What is expected> Set down, character for character, everything in the records below from the line holding "every segment. -/" down to the line holding "so is the exhaustion", and no other line.

+++

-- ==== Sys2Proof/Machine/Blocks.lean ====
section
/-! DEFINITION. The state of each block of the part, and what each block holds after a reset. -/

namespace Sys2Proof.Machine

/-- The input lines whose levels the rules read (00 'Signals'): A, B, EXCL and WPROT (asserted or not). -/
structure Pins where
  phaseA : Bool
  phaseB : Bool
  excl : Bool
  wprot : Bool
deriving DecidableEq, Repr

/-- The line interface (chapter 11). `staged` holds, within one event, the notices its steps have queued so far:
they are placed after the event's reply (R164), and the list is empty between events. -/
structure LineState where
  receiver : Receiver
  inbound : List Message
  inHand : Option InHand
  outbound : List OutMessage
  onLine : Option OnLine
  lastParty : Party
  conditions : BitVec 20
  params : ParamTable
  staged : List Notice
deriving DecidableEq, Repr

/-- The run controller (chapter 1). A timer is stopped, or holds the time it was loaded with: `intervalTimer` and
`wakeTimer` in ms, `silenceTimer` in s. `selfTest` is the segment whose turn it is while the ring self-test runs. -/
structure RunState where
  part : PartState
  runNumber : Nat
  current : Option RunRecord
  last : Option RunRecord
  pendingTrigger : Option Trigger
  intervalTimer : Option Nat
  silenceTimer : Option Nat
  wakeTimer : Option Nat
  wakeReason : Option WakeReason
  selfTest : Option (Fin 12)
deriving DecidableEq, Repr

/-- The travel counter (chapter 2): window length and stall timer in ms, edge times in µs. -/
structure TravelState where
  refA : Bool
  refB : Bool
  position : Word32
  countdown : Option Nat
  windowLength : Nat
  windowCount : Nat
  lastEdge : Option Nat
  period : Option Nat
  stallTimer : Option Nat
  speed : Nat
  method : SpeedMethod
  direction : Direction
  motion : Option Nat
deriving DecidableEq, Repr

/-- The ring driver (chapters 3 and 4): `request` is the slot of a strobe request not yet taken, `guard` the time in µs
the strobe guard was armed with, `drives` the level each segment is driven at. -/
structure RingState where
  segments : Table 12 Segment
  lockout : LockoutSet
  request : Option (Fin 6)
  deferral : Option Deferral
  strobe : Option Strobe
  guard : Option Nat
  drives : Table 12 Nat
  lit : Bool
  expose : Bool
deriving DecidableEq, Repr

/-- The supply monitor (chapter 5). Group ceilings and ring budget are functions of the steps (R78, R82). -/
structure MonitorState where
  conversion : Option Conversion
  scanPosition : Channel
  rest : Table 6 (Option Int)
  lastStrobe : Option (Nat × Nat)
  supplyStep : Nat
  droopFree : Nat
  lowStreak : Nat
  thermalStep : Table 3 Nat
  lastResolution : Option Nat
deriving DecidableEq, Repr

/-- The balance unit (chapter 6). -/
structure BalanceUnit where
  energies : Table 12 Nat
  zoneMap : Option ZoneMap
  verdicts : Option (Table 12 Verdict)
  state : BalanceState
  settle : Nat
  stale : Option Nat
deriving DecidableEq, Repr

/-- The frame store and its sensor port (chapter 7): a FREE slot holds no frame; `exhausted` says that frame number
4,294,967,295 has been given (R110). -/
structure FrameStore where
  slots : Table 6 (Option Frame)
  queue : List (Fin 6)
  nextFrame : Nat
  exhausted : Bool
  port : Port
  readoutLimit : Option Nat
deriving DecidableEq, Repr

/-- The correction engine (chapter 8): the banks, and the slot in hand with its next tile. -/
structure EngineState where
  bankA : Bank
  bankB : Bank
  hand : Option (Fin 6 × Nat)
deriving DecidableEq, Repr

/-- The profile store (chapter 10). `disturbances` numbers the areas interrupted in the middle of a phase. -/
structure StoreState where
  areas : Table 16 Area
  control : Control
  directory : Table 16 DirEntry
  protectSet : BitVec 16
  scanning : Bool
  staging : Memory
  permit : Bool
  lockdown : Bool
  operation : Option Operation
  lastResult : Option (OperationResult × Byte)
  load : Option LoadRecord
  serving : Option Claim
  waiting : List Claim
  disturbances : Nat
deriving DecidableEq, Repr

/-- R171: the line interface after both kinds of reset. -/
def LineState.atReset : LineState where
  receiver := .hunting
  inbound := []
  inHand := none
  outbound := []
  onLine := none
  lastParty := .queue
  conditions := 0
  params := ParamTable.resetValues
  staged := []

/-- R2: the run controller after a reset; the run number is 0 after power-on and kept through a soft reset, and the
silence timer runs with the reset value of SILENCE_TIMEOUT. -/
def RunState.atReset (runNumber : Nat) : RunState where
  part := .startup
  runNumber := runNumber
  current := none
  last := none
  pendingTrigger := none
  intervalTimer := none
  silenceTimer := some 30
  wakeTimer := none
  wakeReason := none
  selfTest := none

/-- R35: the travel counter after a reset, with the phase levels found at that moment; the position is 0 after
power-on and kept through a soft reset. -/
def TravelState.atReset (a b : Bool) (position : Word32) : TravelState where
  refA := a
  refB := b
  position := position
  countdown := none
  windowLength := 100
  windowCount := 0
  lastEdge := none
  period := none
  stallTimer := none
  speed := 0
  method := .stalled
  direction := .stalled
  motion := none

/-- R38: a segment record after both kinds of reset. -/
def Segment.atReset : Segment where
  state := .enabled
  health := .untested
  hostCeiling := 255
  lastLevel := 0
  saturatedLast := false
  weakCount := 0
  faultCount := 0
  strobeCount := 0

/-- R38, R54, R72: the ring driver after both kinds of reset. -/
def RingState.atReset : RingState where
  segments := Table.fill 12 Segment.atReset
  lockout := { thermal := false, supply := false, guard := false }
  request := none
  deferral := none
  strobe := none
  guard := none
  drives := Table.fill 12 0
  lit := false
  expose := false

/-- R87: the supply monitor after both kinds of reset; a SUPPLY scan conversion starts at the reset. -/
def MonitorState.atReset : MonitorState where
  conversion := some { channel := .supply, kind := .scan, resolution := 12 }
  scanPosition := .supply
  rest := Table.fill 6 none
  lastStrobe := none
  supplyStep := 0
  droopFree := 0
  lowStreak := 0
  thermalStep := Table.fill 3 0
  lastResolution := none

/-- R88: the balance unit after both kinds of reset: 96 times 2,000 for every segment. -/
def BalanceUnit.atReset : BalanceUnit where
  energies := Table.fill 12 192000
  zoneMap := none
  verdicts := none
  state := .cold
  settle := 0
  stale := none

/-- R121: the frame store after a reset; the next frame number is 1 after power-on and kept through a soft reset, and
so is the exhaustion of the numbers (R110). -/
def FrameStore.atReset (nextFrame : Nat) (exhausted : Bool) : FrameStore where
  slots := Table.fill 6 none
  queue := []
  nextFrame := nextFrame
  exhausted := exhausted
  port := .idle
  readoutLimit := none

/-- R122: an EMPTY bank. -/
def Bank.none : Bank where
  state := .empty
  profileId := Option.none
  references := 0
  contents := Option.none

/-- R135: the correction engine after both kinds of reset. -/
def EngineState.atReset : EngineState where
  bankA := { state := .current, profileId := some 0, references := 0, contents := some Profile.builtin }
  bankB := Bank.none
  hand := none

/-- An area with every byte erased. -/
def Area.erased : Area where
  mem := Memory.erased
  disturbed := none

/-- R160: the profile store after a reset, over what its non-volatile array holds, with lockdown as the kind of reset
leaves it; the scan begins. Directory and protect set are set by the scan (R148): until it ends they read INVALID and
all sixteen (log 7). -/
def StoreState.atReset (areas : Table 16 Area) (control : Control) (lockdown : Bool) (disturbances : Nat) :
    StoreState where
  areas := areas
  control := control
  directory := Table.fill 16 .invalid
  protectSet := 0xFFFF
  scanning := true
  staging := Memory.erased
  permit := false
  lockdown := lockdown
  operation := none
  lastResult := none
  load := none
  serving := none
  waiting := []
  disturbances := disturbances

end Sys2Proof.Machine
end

+++

Task output>
/-- R88: the balance unit after both kinds of reset: 96 times 2,000 for every segment. -/
def BalanceUnit.atReset : BalanceUnit where
  energies := Table.fill 12 192000
  zoneMap := none
  verdicts := none
  state := .cold
  settle := 0
  stale := none

/-- R121: the frame store after a reset; the next frame number is 1 after power-on and kept through a soft reset, and
so is the exhaustion of the numbers (R110). -/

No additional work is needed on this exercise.